Given the recent crack down on reporters in Arizona, the prior column from the Washington Post below on the grand jury secrecy may be of interest.
August 11, 1993
HEADLINE: Free the Rocky Flats 23
BYLINE: Jonathan Turley
This month the Justice Department’s environmental crimes section is being investigated, both by the department itself and by a House oversight subcommittee, to determine whether the Bush administration allowed corporations and corporate officials to escape punishment for serious environmental crimes. No one is more anxious for the results of the probe than the grand jurors in the case of the Rocky Flats (Colo.) nuclear weapons facility, and with good reason. They’re currently under investigation themselves, by the FBI, for disclosing evidence of an alleged coverup.
It was over a year ago that the Justice Department announced its plea bargain with Rockwell Corp. for crimes committed at Rocky Flats. Rockwell pleaded guilty to criminal violations of the federal hazardous waste law and the Clean Water Act. The criminal conduct included possible exposure of workers and local citizens to radioactive and hazardous waste that was sprayed into open pools and even stored in ventilation vents.
The agreement with Rockwell brought a new meaning to the term “plea bargain.” Rockwell was required to pay $ 18.5 million from a venture that netted the corporation $ 22.4 million in profits. The agreement also permitted Rockwell to file for reimbursement of $ 7.9 million from the public for fees and costs associated with the case. Finally, it protected Rockwell and its employees from any future criminal or civil charges for the company’s activities at Rocky Flats, and it allowed Rockwell to receive future contracts with the government.
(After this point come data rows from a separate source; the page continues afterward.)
-- ==== Sys2Proof/Laws/PerInstr.lean ====
section
/-!
SUPPORT. The family RoundTrip of statements made for each instruction: what the decoder reads from the words that the encoder writes is the
instruction itself, for every one that the encoding admits. The steps of the other agents have no encoding.
-/
namespace Sys2Proof.Laws.RoundTrip

/-- Decoding undoes encoding. -/
def Statement (i : Instr) : Prop := i.wf = true → i.isStep = false → decode (encode i) = .ok i
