-- ==== Sys2Proof/Tests/Slice0.lean ====
section
/-!
SUPPORT. Tests: an ill-formed term for each check of well-formedness, words written out from the encoding tables of spec/, results that the
spec states, and for each statement concrete states and operands that meet its hypotheses.
-/
namespace Sys2Proof.Tests
open Sys2Proof Sys2Proof.Machine

/-! ### States for tests -/

/-- A context that runs in supervisor mode at address 0x40. -/
def base : Context := { Context.reset with running := true, fir := { Firing.reset with pc := 0x40, sup := true } }
/-- The same in user mode. -/
def user : Context := { base with fir := { base.fir with sup := false } }
/-- Core 0 with `k` as its context N, which has the issue slot. -/
def on (k : Context) : State := { State.reset with cores := [(0, { Core.reset with n := k })], slot := ⟨0, .n⟩ }
/-- Core 50, with neighbours on all four sides, with `k` as its context N, which has the issue slot. -/
def mid (k : Context) : State := { State.reset with cores := [(50, { Core.reset with n := k })], slot := ⟨50, .n⟩ }

def freeCheck (s : State) (i : CtxId) : Bool :=
  let k := s.ctx i
  k.running && !k.halted && k.trapping.isNone && k.parked.isNone && k.barrier.isNone && k.readyAt ≤ s.now && !coreStopped s i.core &&
    !k.parity && k.skid.isNone && !skidWait k && (k.rb ++ k.fir.aside).all fun e => e.acq.isNone

theorem free_of_check {s : State} {i : CtxId} (h : freeCheck s i = true) : Free s i := by
  simp only [freeCheck, Bool.and_eq_true, Bool.not_eq_true', Option.isNone_iff_eq_none, decide_eq_true_eq, List.all_eq_true] at h
  obtain ⟨⟨⟨⟨⟨⟨⟨⟨⟨⟨h1, h2⟩, h3⟩, h4⟩, h5⟩, h6⟩, h7⟩, h8⟩, h9⟩, h10⟩, h11⟩ := h
  exact ⟨h1, h2, h3, h4, h5, h6, h7, h8, h9, h10, h11⟩

def readyCheck (s : State) (ins : Instr) (reads writes : List (Fin 32)) (n : Nat) : Bool :=
  let k := s.ctx s.slot
  freeCheck s s.slot && (k.rb.isEmpty || (!marked ins && k.rb.length + n ≤ 8)) && (edgePort s s.slot (reads ++ writes)).isNone &&
    flitsThere s s.slot reads && roomThere s s.slot writes

theorem ready_of_check {s : State} {ins : Instr} {reads writes : List (Fin 32)} {n : Nat}
    (h : readyCheck s ins reads writes n = true) : Ready s ins reads writes n := by
  simp [readyCheck] at h
  obtain ⟨⟨⟨⟨h1, h2⟩, h3⟩, h4⟩, h5⟩ := h
  exact ⟨free_of_check h1, h2, h3, h4, h5⟩

/-- At a marker with every result back. -/
theorem lands_of_check {s : State} {ins : Instr} {reads writes : List (Fin 32)} {n : Nat} (f : freeCheck s s.slot = true)
    (m : marked ins = true ∨ 8 < (s.ctx s.slot).rb.length + n)
    (b : ((s.ctx s.slot).rb.all fun e => e.state == .returned && e.dest != .slots) = true)
    (p : ((edgePort s s.slot (reads ++ writes)).isNone && flitsThere s s.slot reads && roomThere s s.slot writes) = true) :
    Lands s ins reads writes n := by
  simp only [Bool.and_eq_true, Option.isNone_iff_eq_none, List.all_eq_true, beq_iff_eq, bne_iff_ne] at b p
  exact ⟨⟨free_of_check f, m⟩, b, p.1.1, p.1.2, p.2⟩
The most remarkable aspect of the plea bargain, however, was the one element missing: individual indictments. Although more than 400 violations were found, occurring over a long period of time, not a single Rockwell employee was indicted.
The absence of individual indictments came as little surprise, however, to people familiar with the environmental crimes section. While the Justice Department has long opposed plea bargains with street offenders, it appears to be a firm believer in light rehabilitative sentencing when the defendant’s name ends in an Inc. or a Corp.
In dozens of environmental cases identified by Congress, the Justice Department has allowed corporate officials to escape individual indictments in exchange for plea bargains and criminal fines. There was a critical difference, however, at Rocky Flats. In most of those previous cases, the Justice Department terminated the cases or cut plea bargains before a grand jury was allowed to see evidence of the crime. In the case of Rocky Flats, 23 grand jury members learned a lot about what happened at the weapons plant. Grand jury members learned not only about the crimes commited at the weapons plant but the possible identity of the individuals who commited them.
On Nov. 20, 1992, the Rocky Flats case took a remarkable turn. The grand jurors went public with a charge that the Justice Department had prevented them from fulfilling their oaths to pursue all wrongdoing regardless of the consequences. After almost three years of detailed testimony on criminal conduct at Rocky Flats, the grand jury wanted to indict individual Rockwell officials and also to consider indictments against the Energy Department.
The ”Rocky Flats 23” became the first grand jury in history to risk personal incarceration for revealing information critical of the Justice Department. Two days before Christmas, the Justice Department responded by making them the first grand jury to become targets of the FBI facing possible criminal charges for revealing information on the case.
House investigators, while facing what one of them called ”extreme” resistance from the department, uncovered evidence of high-level intervention by Justice Department officials to reduce both charges and fines against Rockwell. Oversight subcommittee chairman Howard Wolpe joined other lawmakers in asking President Clinton to pardon the grand jurors, noting that ”if Caspar Weinberger can be pardoned for crimes resulting from withholding vital information from the Congress and the public, I don’t see why these citizens should be prosecuted for providing vital information to the Congress and the public.”
The problem with the Rocky Flats grand jurors is not that they misunderstood their oath but that they took it at face value. While grand juries are expected to be little more than rubber stamps for prosecutors, no one bothered to tell this grand jury. It wasn’t until they uncovered evidence against particular wrongdoers that they learned the unwritten limitations on their oaths. It was then that they discovered that prosecutors would assist them in their indictments only if they happened to agree with the findings.
So when they were told to go home, the grand jurors were left with their evidence, copies of their original oath and no prosecutors to guide them. They debated what to do and decided to be a real grand jury. They voted to indict and refused to sign anything less than the truth. So far, the Justice Department seems intent on making sure that no future grand jury will be tempted to follow their example.
The writer is an environmental law professor and director of the Environmental Crimes Project at George Washington University. He represents the Rocky Flats grand jurors on a pro bono basis.